Once `launch.plan` returns, devctl takes over. Here's what happens to your services:

**Process startup:**
- devctl creates a new process group (`Setpgid: true`) for each service.
- `cwd` is resolved relative to `repo_root` if not absolute.
- `env` is merged with devctl's own environment.
- Logs are written to timestamped files under `.devctl/logs/`:
  - `{name}-{timestamp}.stdout.log`
  - `{name}-{timestamp}.stderr.log`

**Health checks:**
- After all services start, devctl waits for each `health` check to pass.
- TCP: dials the address every 200ms until success or timeout.
- HTTP: GETs the URL every 300ms; accepts 2xx–4xx as healthy.
- If any health check fails, devctl stops all already-started services and reports the error.

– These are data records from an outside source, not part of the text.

namespace Sys2Proof.Machine

/-! ## Parts of the chip -/

/-- The drover with a key. -/
def Chip.drover? (c : Chip) (u : Nat) : Option Drover := look c.drovers u

/-- The chip with a drover replaced. -/
def Chip.setDrover (c : Chip) (u : Nat) (d : Drover) : Chip := { c with drovers := put c.drovers u d }

/-- The chip with a drover changed. -/
def Chip.onDrover (c : Chip) (u : Nat) (f : Drover → Drover) : Chip :=
  match c.drover? u with
  | none => c
  | some d => c.setDrover u (f d)

/-- A serai; one that nothing has used is as at reset. -/
def Chip.serai (c : Chip) (n : Nat) : Serai := lookD c.serais n Serai.reset

/-- The chip with a serai replaced. -/
def Chip.setSerai (c : Chip) (n : Nat) (s : Serai) : Chip := { c with serais := put c.serais n s }

/-- The chip with a serai changed. -/
def Chip.onSerai (c : Chip) (n : Nat) (f : Serai → Serai) : Chip := c.setSerai n (f (c.serai n))

/-- A porter of a serai. -/
def Serai.porter (v : Serai) (p : Nat) : Porter := (v.porters[p]?).getD Porter.reset

/-- The serai with a porter changed. -/
def Serai.onPorter (v : Serai) (p : Nat) (f : Porter → Porter) : Serai :=
  { v with porters := v.porters.setIfInBounds p (f (v.porter p)) }

/-- A context of a serai. -/
def Serai.ctx (v : Serai) (g : Nat) : Context := (v.ctxs[g]?).getD Context.reset

/-- The serai with a context changed. -/
def Serai.onCtx (v : Serai) (g : Nat) (f : Context → Context) : Serai :=
  { v with ctxs := v.ctxs.setIfInBounds g (f (v.ctx g)) }

/-- The chip with its homes changed. -/
def Chip.onHomes (c : Chip) (f : Homes → Homes) : Chip := { c with homes := f c.homes }

/-- The chip with its scheduling state changed. -/
def Chip.onSched (c : Chip) (f : Sched → Sched) : Chip := { c with sched := f c.sched }

/-- The chip with its traps changed. -/
def Chip.onTraps (c : Chip) (f : Traps → Traps) : Chip := { c with traps := f c.traps }

/-- The chip with its dispatch engines changed. -/
def Chip.onXde (c : Chip) (f : Xde → Xde) : Chip := { c with xde := f c.xde }

/-- The chip with its management state changed. -/
def Chip.onMgmt (c : Chip) (f : Mgmt → Mgmt) : Chip := { c with mgmt := f c.mgmt }

/-- The chip with an expedition changed. -/
def Chip.onExp (c : Chip) (e : Nat) (f : Expedition → Expedition) : Chip :=
  c.onSched fun s => { s with exps := upd s.exps e f }

/-- An expedition. -/
def Chip.exp? (c : Chip) (e : Nat) : Option Expedition := look c.sched.exps e

/-- The chip with a task changed. -/
def Chip.onTask (c : Chip) (u : Nat) (f : Task → Task) : Chip :=
  c.onSched fun s => { s with tasks := upd s.tasks u f }

/-- A task. -/
def Chip.task? (c : Chip) (u : Nat) : Option Task := look c.sched.tasks u

/-- The chip with a caravan changed. -/
def Chip.onCaravan (c : Chip) (v : Nat) (f : Caravan → Caravan) : Chip :=
  c.onSched fun s => { s with caravans := upd s.caravans v f }

/-- A caravan. -/
def Chip.caravan? (c : Chip) (v : Nat) : Option Caravan := look c.sched.caravans v

/-- The caravan of a task. -/
def Chip.caravanOf? (c : Chip) (u : Nat) : Option Caravan :=
  match c.task? u with
  | none => none
  | some t => c.caravan? t.caravan

/-- The key of the task that holds a serai, if one does. -/
def Chip.holder? (c : Chip) (n : Nat) : Option Nat :=
  (c.drovers.find? fun p => !p.2.steward && p.2.core == some n).map fun p => p.1

/-- The key of the task of an expedition with a TASKID. -/
def Chip.taskKey? (c : Chip) (e taskid : Nat) : Option Nat :=
  (c.sched.tasks.find? fun p => p.2.exp == e && p.2.taskid == taskid).map fun p => p.1

/-- A free value, and the chip that has taken it (log 6). -/
def Chip.takeFree (c : Chip) : Word × Chip := (Config.freeWord c.free, { c with free := c.free + 1 })

/-- The state with its chip changed; cycle, agenda and focus stand. -/
def State.onChip (s : State) (f : Chip → Chip) : State := { s with chip := f s.chip }

/-- A step of the machine that changes the chip. -/
def State.eventStep (s : State) (f : Chip → Nat → Chip) : Host.Outcome State Fault Refusal :=
  .next (s.onChip fun c => f c s.cycle)

/-! ## Fault log (R330) -/

/-- The next number of a die's event arbiter (R348). -/
def Chip.nextSeq (c : Chip) (die : Nat) : Nat × Chip :=
  let n := (c.traps.seq[die]?).getD 0
  (n, c.onTraps fun t => { t with seq := t.seq.setIfInBounds die (n + 1) })

/-- An event of a die counted by its arbiter (R348). -/
def Chip.numbered (c : Chip) (die : Nat) : Chip := (c.nextSeq die).2

/-- The number of the I/O die on which a link stands, behind the compute dies (R349; log 88). -/
def linkDie (l : Nat) : Nat := 8 + l / 9

/-- A fault-log entry's fields. -/
structure LogEntry where
  cause : Nat
  orphan : Bool
  fatal : Bool
  taskid : Nat
  addr : Word
  val : Word
  extra : Word
  deriving DecidableEq, Repr

/-- The 64 bytes of an entry (R330). -/
def LogEntry.bytes (e : LogEntry) (seq : Nat) : List Byte :=
  leBytes e.cause 1 ++ leBytes (b2n e.orphan + 2 * b2n e.fatal) 1 ++ leBytes 0 2 ++ leBytes e.taskid 4 ++
    leBytes e.addr.toNat 8 ++ leBytes e.val.toNat 8 ++ leBytes e.extra.toNat 8 ++ leBytes seq 8 ++ leBytes 0 24

/-- Entry written at one order point into an expedition's log, or counted as lost when the log is full. The capacity
counts the entries behind the header (log 22). -/
def Chip.logFault (c : Chip) (die e : Nat) (entry : LogEntry) : Chip :=
  match c.exp? e with
  | none => c
  | some x =>
    let (seq, c) := c.nextSeq die
    let h := c.homes
    let n := h.num x.flog 8
    if n < x.flogCap then
      c.onHomes fun h => (h.write (x.flog + 64 * (n + 1)) (entry.bytes seq)).writeNum x.flog 8 (n + 1)
    else c.onHomes fun h => h.writeNum (x.flog + 8) 8 (h.num (x.flog + 8) 8 + 1)

/-- The die of a drover's serai; stewards report as die 0. -/
def Drover.die (d : Drover) : Nat := if d.steward then 0 else d.core.getD 0 / 512

/-- Whether a task lives. -/
def Task.alive (t : Task) : Bool := t.state != .retired && t.state != .killed

/-- Whether a log entry of a task is an orphan: the task has ended, or its expedition is exiting (R330). -/
def Chip.orphaned (c : Chip) (u : Nat) : Bool :=
  match c.task? u with
  | none => true
  | some t => !t.alive || ((c.exp? t.exp).map (·.ending)).getD true

/-- A late error never read, written to the log (R18, R139, R330). -/
def Chip.logLate (c : Chip) (u : Nat) (d : Drover) (l : LateErr) : Chip :=
  c.logFault d.die d.exp
    { cause := l.cause, orphan := !d.steward && c.orphaned u, fatal := false,
      taskid := ((c.task? u).map (·.taskid)).getD 0, addr := l.val, val := if l.cause = 6 then l.aux0 else 0,
      extra := 0 }

/-! ## Clocks (R271, R272) -/

/-- The join of two clocks. -/
def joinClk (a b : SMap Nat) : SMap Nat := b.foldl (fun m p => put m p.1 (max (lookD m p.1 0) p.2)) a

**Shutdown (`devctl down`):**
1. devctl sends SIGTERM to the process group.
2. Waits up to 3 seconds for graceful exit.
3. Sends SIGKILL if still alive.
4. Removes `.devctl/state.json`.

**State file:**
`.devctl/state.json` tracks PIDs, start times, log paths, and health config. devctl uses it for `status`, `logs`, and `down`. If state exists, a subsequent `devctl up` will prompt for restart (or use `--force`).

## 7. Merge behavior, ordering, and strictness

If you configure multiple plugins, devctl calls them in deterministic order and merges their outputs. This is how you can build a “stack” of plugins (shared org defaults + repo specifics) without forcing every repo to copy/paste the same logic.

- Ordering:
  - primary key: `priority` (lower first)
  - tie-break: plugin `id` (stable)
- Config merge:
  - each `config_patch` is applied in order
  - invalid dotted paths and type mismatches are treated as errors
- Step merge (`build.run`, `prepare.run`):
  - steps are merged by `name`
  - collisions are either errors (strict) or “last wins” (non-strict)
- Service merge (`launch.plan`):
  - services are merged by `name`
  - collisions are either errors (strict) or “last wins” (non-strict)

This is why stable names matter:

- good: `myrepo.backend`, `myrepo.web`, `db.reset`
- risky: `backend`, `web` (fine in a single-plugin repo, collision-prone in stacks)

## 8. A minimal Python plugin you can copy/paste

This skeleton is a good starting point for repo-local plugins. It is intentionally small and strict about stdout.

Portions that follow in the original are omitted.